T Nation

Finishing the Pull


#1

Cognitive breakthrough!

I know when I'm tired I have trouble finishing the pull. Have realized that it isn't only when I'm tired, though, I seem to have trouble more generally. I found this:

He takes a little while to get going...

But the basic point is that you need to have the ability to use your glutes to extend your leg behind midline without hyper-extending your spine. I tried the stretch and DAMN. Took 3 minutes before I could even get into the position for the stretch. After the stretch I tried kicking my leg back using glutes and not spine and things seemed much better.

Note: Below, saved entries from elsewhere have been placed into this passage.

-- ==== Sys2Proof/Laws/Decode.lean ====
section
/-! SUPPORT. The fields of the command word, and the command word as bytes. -/

namespace Sys2Proof

/-- The number of a command word: the four fields side by side (R72). -/
theorem cmdWord_toNat (op : OpCode) (v : UuidValue) (l : Length) (c : CharWord) :
    (cmdWord op v l c).toNat = ((op.toNat * 2 ^ 128 + v.toNat) * 2 ^ 32 + l.toNat) * 2 ^ 176 + c.toNat := by
  have h := fun {n : Nat} (x : Nat) (y : BitVec n) => Nat.shiftLeft_add_eq_or_of_lt y.isLt x
  simp only [cmdWord, BitVec.toNat_append]
  rw [← h _ c, ← h _ l, ← h _ v]
  simp only [Nat.shiftLeft_eq]

theorem field_toNat (w : CmdWord) :
    (opField w).toNat = w.toNat / 2 ^ 336 ∧ (valueField w).toNat = w.toNat / 2 ^ 208 % 2 ^ 128 ∧
    (lenField w).toNat = w.toNat / 2 ^ 176 % 2 ^ 32 ∧ (charsField w).toNat = w.toNat % 2 ^ 176 := by
  have := w.isLt
  simp only [opField, valueField, lenField, charsField, BitVec.extractLsb'_toNat,
    Nat.shiftRight_eq_div_pow, Nat.pow_zero, Nat.div_one, and_self, and_true]
  omega

@[simp] theorem opField_cmdWord (op v l c) : opField (cmdWord op v l c) = op := by
  apply BitVec.eq_of_toNat_eq
  have h := cmdWord_toNat op v l c
  have := v.isLt; have := l.isLt; have := c.isLt
  rw [(field_toNat _).1]
  omega

@[simp] theorem valueField_cmdWord (op v l c) : valueField (cmdWord op v l c) = v := by
  apply BitVec.eq_of_toNat_eq
  have h := cmdWord_toNat op v l c
  have := v.isLt; have := l.isLt; have := c.isLt
  rw [(field_toNat _).2.1]
  omega

@[simp] theorem lenField_cmdWord (op v l c) : lenField (cmdWord op v l c) = l := by
  apply BitVec.eq_of_toNat_eq
  have h := cmdWord_toNat op v l c
  have := l.isLt; have := c.isLt
  rw [(field_toNat _).2.2.1]
  omega

@[simp] theorem charsField_cmdWord (op v l c) : charsField (cmdWord op v l c) = c := by
  apply BitVec.eq_of_toNat_eq
  have h := cmdWord_toNat op v l c
  have := c.isLt
  rw [(field_toNat _).2.2.2]
  omega

/-- A command word is its four fields. -/
@[simp] theorem cmdWord_fields (w : CmdWord) :
    cmdWord (opField w) (valueField w) (lenField w) (charsField w) = w := by
  apply BitVec.eq_of_toNat_eq
  have h := cmdWord_toNat (opField w) (valueField w) (lenField w) (charsField w)
  obtain ⟨h1, h2, h3, h4⟩ := field_toNat w
  have := w.isLt
  rw [h, h1, h2, h3, h4]
  omega

theorem decodeCmd_cmdWord (op v l c) :
    decodeCmd (cmdWord op v l c) =
      if op = 0b00 then .encode v l c else if op = 0b01 then .decode v l c
      else if op = 0b10 then .validate v l c else .rsv v l c := by
  simp [decodeCmd]

theorem opcode_cases : ∀ op : OpCode, op = 0b00 ∨ op = 0b01 ∨ op = 0b10 ∨ op = 0b11 := by decide

/-! Bytes -/

@[simp] theorem bytesOfNat_length (k n : Nat) : (bytesOfNat k n).length = k := by
  induction k generalizing n with
  | zero => rfl
  | succ k ih => simp [bytesOfNat, ih]

theorem natOfBytes_bytesOfNat (k n : Nat) : natOfBytes (bytesOfNat k n) = n % 256 ^ k := by
  induction k generalizing n with
  | zero => simp [bytesOfNat, natOfBytes, Nat.mod_one]
  | succ k ih =>
    have hp : 256 ^ (k + 1) = 256 * 256 ^ k := Nat.pow_succ'
    rw [bytesOfNat, natOfBytes, ih, BitVec.toNat_ofNat, hp, Nat.mod_mul]

theorem bytesOfNat_take (j k n : Nat) : (bytesOfNat (j + k) n).take j = bytesOfNat j n := by
  induction j generalizing n with
  | zero => simp [bytesOfNat]
  | succ j ih => rw [Nat.succ_add]; simp [bytesOfNat, ih]

end Sys2Proof
end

Hopefully this is helpful for others since I've found that a lot of people seem to have trouble finishing the pull. Maybe partly because of this.


#2

That looks helpful. Thanks.


#3

cognitive breakthrough round two:

you need to have slightly externally rotated legs for olympic lifting. to help the bar clear your knees. you also need to have slightly externally rotated legs in order to use hip drive to get up your snatches and cleans.

a lot of women in particular (maybe guys with long femurs too - not sure?) have slightly internally rotated femurs when they think they are in neutral. this might be a problem more for women because of the greater q angle (because of the wider hips).

glute medius helps to stabilize the femur in the hip socket.

ya know, so you don't start developing something like anterior femoral glide syndrome (femur rubbing painfully against the front of the pelvis).

x band walks for the win!!!


#4

all that anatomy stuff sounds gibberish to me. I wish I would learn it all so I would understand half of the videos and articles about injuries and stretching. What do you do that helps with that 2nd breakthrough?

I've been trying the stretch in the video the last few days. its pretty nice. Although I do it on the coach so my knees don't hurt. innuendo yes.


#5

x band walks:

i'm trying to do them with my hips rotated like in my avitar.

i've also been putting a micro-band around my knees in both air squats and my warm-up sets of back squats to help cue me to drive the hips forwards / knees out.

i did bodybalance today (lol) and think some standing balance stuff would be useful, too. leg raises (especially to the side) and i'd probably benefit from one-legged squats, too. to really get my knees, ankles, and hips stable for squatting.


#6

My legs are definitely externally rotated because I walk like a duck.